◆ What you need to do ◆
Only the opening lines of the listing, through the one with "operand changes. -/", are to be retyped, each exactly as it stands.
[Start of Attachment]
-- ==== Sys2Proof/Laws/Effects.lean ====
section
/-! SUPPORT. Everything a handler can do, said once for each handler: it answers an effect when every access is
admitted, and otherwise the reason of the first access that is not, or of a divide error (60_exceptions.md R508).
The frames and the completion of an instruction follow from its handler's lemma here. -/

namespace Sys2Proof.Machine

/-! ### Accesses and names of an operand -/

/-- The access that reading or writing the operand makes. -/
def Operand.accesses {w : Width} (op : Operand w) (k : AccessKind) : List Access :=
  match op with
  | .mem a => [⟨w, a, k⟩]
  | .reg _ => []
  | .imm _ => []

/-- The register that writing the operand changes. -/
def Operand.names {w : Width} (op : Operand w) : List (Width × Reg) :=
  match op with
  | .reg r => [(w, r)]
  | .mem _ => []
  | .imm _ => []

@[simp] theorem accesses_reg {w : Width} (r : Reg) (k : AccessKind) : (Operand.reg (w := w) r).accesses k = [] := rfl
@[simp] theorem accesses_imm {w : Width} (v : BitVec w.bits) (k : AccessKind) : (Operand.imm v).accesses k = [] := rfl
@[simp] theorem accesses_mem {w : Width} (a : Word) (k : AccessKind) :
    (Operand.mem (w := w) a).accesses k = [⟨w, a, k⟩] := rfl
@[simp] theorem names_reg {w : Width} (r : Reg) : (Operand.reg (w := w) r).names = [(w, r)] := rfl
@[simp] theorem names_mem {w : Width} (a : Word) : (Operand.mem (w := w) a).names = [] := rfl

theorem accesses_rm_read (w : Width) (rm : RM) (s : State) : (rmOperand w rm s).accesses .read = rmRead w rm s := by
  cases rm <;> rfl

theorem accesses_rm_write (w : Width) (rm : RM) (s : State) :
    (rmOperand w rm s).accesses .write = rmWrite w rm s := by
  cases rm <;> rfl

theorem names_rm (w : Width) (rm : RM) (s : State) : (rmOperand w rm s).names = rmName w rm := by cases rm <;> rfl

theorem isMmio_congr {s t : State} (h : t.cfg = s.cfg) (x : Access) : x.isMmio t = x.isMmio s := by
  simp only [Access.isMmio, h]

theorem access_admitted_congr {s t : State} (h : t.cfg = s.cfg) (x : Access) : x.admitted t = x.admitted s := by
  simp only [Access.admitted, h]

theorem access_admitted_iff {s : State} {w : Width} {a : Word} {k : AccessKind} :
    (Access.mk w a k).admitted s = true ↔ admission s.cfg w a ≠ none := by
  simp [Access.admitted, Option.isSome_iff_ne_none]

theorem access_refused_iff {s : State} {w : Width} {a : Word} {k : AccessKind} :
    (Access.mk w a k).admitted s = false ↔ admission s.cfg w a = none := by
  simp [Access.admitted]

theorem Operand.admitted_iff {w : Width} (op : Operand w) (k : AccessKind) (s : State) :
    op.admitted s ↔ ∀ y ∈ op.accesses k, y.admitted s = true := by
  cases op <;> simp [Operand.accesses, Operand.admitted, Access.admitted, Option.isSome_iff_ne_none]

/-- Only a memory operand can be refused. -/
theorem Operand.refused {w : Width} {op : Operand w} {s : State} (h : ¬ op.admitted s) :
    ∃ a, op = .mem a ∧ admission s.cfg w a = none := by
  cases op with
  | reg i => exact absurd trivial h
  | imm i => exact absurd trivial h
  | mem a => exact ⟨a, rfl, by simpa [Operand.admitted] using h⟩

/-- A refused read, also after another operand has been read. -/
theorem Operand.read_refused {w : Width} {a : Word} {s : State} (h : admission s.cfg w a = none) :
    (Operand.mem (w := w) a).read s = .error (.memOutOfBounds a w .read) := memRead_refused h

theorem Operand.read_refused_after {w v : Width} {a : Word} {s : State} {op : Operand v} (h : admission s.cfg w a = none) :
    (Operand.mem (w := w) a).read (op.readDone s) = .error (.memOutOfBounds a w .read) :=
  memRead_refused (by simpa using h)

theorem Operand.write_refused_after {w v : Width} {a : Word} {x : BitVec w.bits} {s : State} {op : Operand v}
    (h : admission s.cfg w a = none) :
    (Operand.mem (w := w) a).write x (op.readDone s) = .error (.memOutOfBounds a w .write) :=
  memWrite_refused (by simpa using h)

/-! ### Effects -/

/-- The frame of an effect: from `s` to `t` by the accesses `acc` and `ports` port accesses, writing no register but
those of `dst`, and no flag unless `fl`. -/
structure Effect (s t : State) (acc : List Access) (ports : Nat) (dst : List (Width × Reg)) (fl : Bool) : Prop where
  cfg : t.cfg = s.cfg
  idtr : t.idtr = s.idtr
  status : t.status = s.status
  flags : fl = false → t.flags = s.flags ∧ t.drawn = s.drawn
  regs : ∀ (r : Reg) (k : Nat), (∀ n ∈ dst, aliasBit n.1 n.2 r k = false) →
    (t.regs.get r).getLsbD k = (s.regs.get r).getLsbD k
  mem : ∀ a : Word, (∀ x ∈ acc, x.kind = .write → a ∉ touched x.width x.addr) →
    t.mem.byte a.toNat = s.mem.byte a.toNat
  events : ∃ new, t.events = s.events ++ new ∧ new.length = (acc.countP fun x => x.isMmio s) + ports ∧
    ∀ e ∈ new, e.fits = true
  wf : s.mem.wf = true → t.mem.wf = true

namespace Effect

variable {s t u : State} {a b : List Access} {p q : Nat} {d e : List (Width × Reg)} {f g : Bool}

theorem refl (s : State) : Effect s s [] 0 [] false := by constructor <;> simp

theorem trans (h1 : Effect s t a p d f) (h2 : Effect t u b q e g) : Effect s u (a ++ b) (p + q) (d ++ e) (f || g) where
  cfg := h2.cfg.trans h1.cfg
  idtr := h2.idtr.trans h1.idtr
  status := h2.status.trans h1.status
  flags h := by
    simp only [Bool.or_eq_false_iff] at h
    exact ⟨(h2.flags h.2).1.trans (h1.flags h.1).1, (h2.flags h.2).2.trans (h1.flags h.1).2⟩
  regs r k h := (h2.regs r k fun n hn => h n (List.mem_append_right _ hn)).trans
    (h1.regs r k fun n hn => h n (List.mem_append_left _ hn))
  mem c h := (h2.mem c fun n hn => h n (List.mem_append_right _ hn)).trans
    (h1.mem c fun n hn => h n (List.mem_append_left _ hn))
  events := by
    obtain ⟨n1, e1, l1, f1⟩ := h1.events
    obtain ⟨n2, e2, l2, f2⟩ := h2.events
    refine ⟨n1 ++ n2, by rw [e2, e1, List.append_assoc], ?_, ?_⟩
    · rw [List.length_append, l1, l2, List.countP_append]
      simp only [isMmio_congr h1.cfg]
      omega
    · intro x hx
      rcases List.mem_append.1 hx with h | h
      exacts [f1 x h, f2 x h]
  wf h := h2.wf (h1.wf h)
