/-- A run that halted did so in one of its steps. -/
theorem exists_last_step {n : Nat} {s : State} {r : FaultRecord} (hs : s.status = .running)
    (h : (runSteps n s).status = .halted r) :
    ∃ k, k < n ∧ (runSteps k s).status = .running ∧ step (runSteps k s) = .next (runSteps n s) := by
  induction n with
  | zero =>
    rw [runSteps_zero, hs] at h
    cases h
  | succ n ih =>
    cases hn : (runSteps n s).status with
    | running => exact ⟨n, n.lt_succ_self, hn, step_runSteps hn⟩
    | halted r' =>
      have hsame := runSteps_eq_of_halted hn n.le_succ
      rw [hsame] at h
      obtain ⟨k, hk, hrun, hstep⟩ := ih h
      exact ⟨k, hk.trans n.lt_succ_self, hrun, hsame ▸ hstep⟩

/-- Settles O60: while the core runs the run takes another step, and a halted core stays as it is. -/
theorem runEnds : Obligations.RunEnds := by
  unfold Obligations.RunEnds
  refine ⟨fun s n hs => ⟨fun k => step_runSteps, ?_, fun r hr => ?_⟩, fun _ _ => rfl⟩
  · rw [State.runEnd_eq_budgetUsed]
    refine ⟨fun hn k hk => ?_, fun h => h n le_rfl⟩
    cases hstatus : (runSteps k s).status with
    | running => rfl
    | halted r =>
      rw [runSteps_eq_of_halted hstatus hk, hstatus] at hn
      cases hn
  · rw [State.runEnd_eq_halted] at hr
    obtain ⟨k, hk, hrun, hstep⟩ := exists_last_step hs hr
    exact ⟨⟨k, hk, hrun, hstep, hr⟩, fun m => runSteps_eq_of_halted hr⟩

end Sys2Proof.Machine
end
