-- ==== Sys2Proof/Machine/Layouts.lean ====
section
/-! DEFINITION. Bytes on the serial line (10): the check of a frame, frames, and the payloads the manual
lays out. -/

/-- FREE VALUE (log 9). The contents of a reply, after its kind and flags or its reason, where 10 section
10.7 does not lay them out. -/
opaque Sys2Proof.Config.replyContents : Sys2Proof.Machine.Reply → List Sys2Proof.Byte

/-- FREE VALUE (log 9). The payload of a notice other than CUE_FIRED. -/
opaque Sys2Proof.Config.noticeContents : Sys2Proof.Machine.Notice → List Sys2Proof.Byte

namespace Sys2Proof.Machine

/-! ## The check (R169) -/

/-- R169: one bit step of the CRC-16 with polynomial x^16+x^12+x^5+1. -/
def crcShift (c : BitVec 16) : BitVec 16 := if c.msb then (c <<< 1) ^^^ 0x1021#16 else c <<< 1

/-- R169: a byte fed to the check, most significant bit first. -/
def crcByte (c : BitVec 16) (b : Byte) : BitVec 16 :=
  let x := c ^^^ (b.setWidth 16 <<< 8)
  crcShift (crcShift (crcShift (crcShift (crcShift (crcShift (crcShift (crcShift x)))))))

/-- R169: the check over a list of bytes, from the initial value 0xFFFF. -/
def crcOf (bs : List Byte) : BitVec 16 := bs.foldl crcByte 0xFFFF#16

/-- R169: the CHECK field, high byte first. -/
def checkBytes (bs : List Byte) : List Byte :=
  [(crcOf bs).extractLsb' 8 8, (crcOf bs).extractLsb' 0 8]

/-- R169: a number in `n` bytes, high byte first. -/
def bytesOf : (n value : Nat) → List Byte
  | 0, _ => []
  | n + 1, v => BitVec.ofNat 8 (v / 256 ^ n) :: bytesOf n v

/-- R169: the number a list of bytes carries, high byte first. -/
def valueOf (bs : List Byte) : Nat := bs.foldl (fun n b => n * 256 + b.toNat) 0

/-- Table 10.3: a frame of kind `kind` and tag `tag` with a payload. -/
def frameBytes (kind tag : Nat) (payload : List Byte) : List Byte :=
  let body := bytesOf 1 payload.length ++ bytesOf 1 kind ++ bytesOf 1 tag ++ payload
  Config.syncByte :: body ++ checkBytes body

/-! ## Enumeration values -/

/-- REFUSAL_REASON by value (Table 10.5). -/
def Reason.code : Reason → Nat
  | .badFrame => 1
  | .badKind => 2
  | .badLength => 3
  | .badValue => 4
  | .wrongState => 5
  | .busy => 6
  | .notFound => 7
  | .full => 8
  | .editOpen => 9
  | .editNotOpen => 10
  | .editPending => 11
  | .notVamping => 12
  | .stopAsserted => 13
  | .debounced => 14
  | .goQueueFull => 15
  | .notReady => 16
  | .timeout => 17
  | .aborted => 18

/-- The reset kinds by value (00 section 0.5). -/
def ResetKind.code : ResetKind → Nat
  | .powerUp => 0
  | .restart => 1

/-- SHOW_STATE by value (Table 6.2). -/
def ShowState.code : ShowState → Nat
  | .dark => 0
  | .preshow => 1
  | .running => 2
  | .holding => 3
  | .stopped => 4
  | .resuming => 5

/-- CONTROL_MODE by value (Table 4.4). -/
def ControlMode.code : ControlMode → Nat
  | .remote => 0
  | .local_ => 1

/-- CLOCK_STATE by value (Table 1.2). -/
def ClockState.code : ClockState → Nat
  | .internal => 0
  | .word => 1
  | .failover => 2

/-- EDIT_STATE by value (Table 3.5). -/
def EditState.code : EditState → Nat
  | .closed => 0
  | .openEdit => 1
  | .pendingApply => 2

/-- GO_SOURCE by value (Table 4.2). -/
def GoSource.code : GoSource → Nat
  | .host => 0
  | .md => 1
  | .auto => 2
  | .bar => 3

/-- SLOT by value (Table 4.3). -/
def SlotName.code : SlotName → Nat
  | .inFlight => 0
  | .queued => 1

/-- MAP_REFERENCE by value (Table 3.3). -/
def MapRef.code : MapRef → Nat
  | .map n => n
  | .silence => 256
  | .keep => 257

/-- The input in effect by value (Table 10.7). -/
def inputCode : Option Input → Nat
  | none => 0
  | some .a => 1
  | some .b => 2

/-! ## Payloads (Tables 10.6 to 10.8) -/

/-- Table 10.7: the STATUS reply after its kind and flags. -/
def StatusRecord.bytes (r : StatusRecord) : List Byte :=
  bytesOf 6 r.S ++ bytesOf 1 r.lastReset.code ++ bytesOf 1 r.showState.code ++ bytesOf 1 r.mode.code
    ++ bytesOf 1 r.clockState.code ++ bytesOf 1 r.edit.code ++ bytesOf 2 r.serial
    ++ bytesOf 3 (r.standby.getD 0) ++ bytesOf 3 (r.running.getD 0) ++ bytesOf 1 r.lost.toNat
    ++ bytesOf 1 r.noticesQueued ++ bytesOf 1 r.placesFree ++ bytesOf 1 r.lineRate
    ++ bytesOf 1 r.linksUp ++ bytesOf 1 r.linksReduced ++ bytesOf 1 (inputCode r.inEffect)
    ++ bytesOf 1 r.stopRecord.toNat

/-- Tables 10.6, 10.7, R173: the contents of an OK reply after its kind and flags; NOTICE_MASK's are the mask as
two bytes, the enable of kind 0xC0 + k in bit k (bits 13 to 15 by log 65); other layouts are free (log 9). -/
def Reply.contents (r : Reply) : List Byte :=
  match r.answer with
  | .ok _ .empty => []
  | .ok _ (.status x) => x.bytes
  | .ok _ (.noticeMask m) => bytesOf 2 m.toNat
  | .ok _ (.fired cue slot point standby) =>
    bytesOf 3 cue ++ bytesOf 1 slot.code ++ bytesOf 6 (point.getD 0) ++ bytesOf 3 (standby.getD 0)
  | .refused _ .none_ => []
  | _ => Config.replyContents r

/-- R171: the frame of a reply. -/
def Reply.bytes (r : Reply) : List Byte :=
  match r.answer with
  | .ok clamped _ => frameBytes 0x80 r.tag (bytesOf 1 r.kind ++ bytesOf 1 clamped.toNat ++ r.contents)
  | .refused reason _ =>
    frameBytes 0x81 r.tag (bytesOf 1 r.kind ++ bytesOf 1 reason.code ++ r.contents)
  | .deferred => []

/-- Table 10.8: the payload of a notice. -/
def Notice.payload (n : Notice) : List Byte :=
  match n with
  | .cueFired at_ f point ref standby promoted =>
    bytesOf 6 at_ ++ bytesOf 3 f.cue ++ bytesOf 1 f.source.code ++ bytesOf 2 (f.bar.getD 0)
      ++ bytesOf 6 f.takenAt ++ bytesOf 6 point ++ bytesOf 2 ref.code
      ++ bytesOf 3 (standby.getD 0) ++ bytesOf 1 promoted.toNat
  | n => Config.noticeContents n

/-- R171, R173: the bytes of a frame sent on the serial line. -/
def SerialFrame.bytes : SerialFrame → List Byte
  | .reject r => frameBytes 0x82 r.tag (bytesOf 1 r.reason.code)
  | .reply r => r.bytes
  | .notice n => frameBytes (0xC0 + n.kind) 0 n.payload

end Sys2Proof.Machine
end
[End of Attachment]
◆ Response ◆
-- ==== Sys2Proof/Laws/Effects.lean ====
section
/-! SUPPORT. Everything a handler can do, said once for each handler: it answers an effect when every access is
admitted, and otherwise the reason of the first access that is not, or of a divide error (60_exceptions.md R508).
The frames and the completion of an instruction follow from its handler's lemma here. -/

namespace Sys2Proof.Machine

/-! ### Accesses and names of an operand -/

/-- The access that reading or writing the operand makes. -/
def Operand.accesses {w : Width} (op : Operand w) (k : AccessKind) : List Access :=
  match op with
  | .mem a => [⟨w, a, k⟩]
  | .reg _ => []
  | .imm _ => []

/-- The register that writing the operand changes. -/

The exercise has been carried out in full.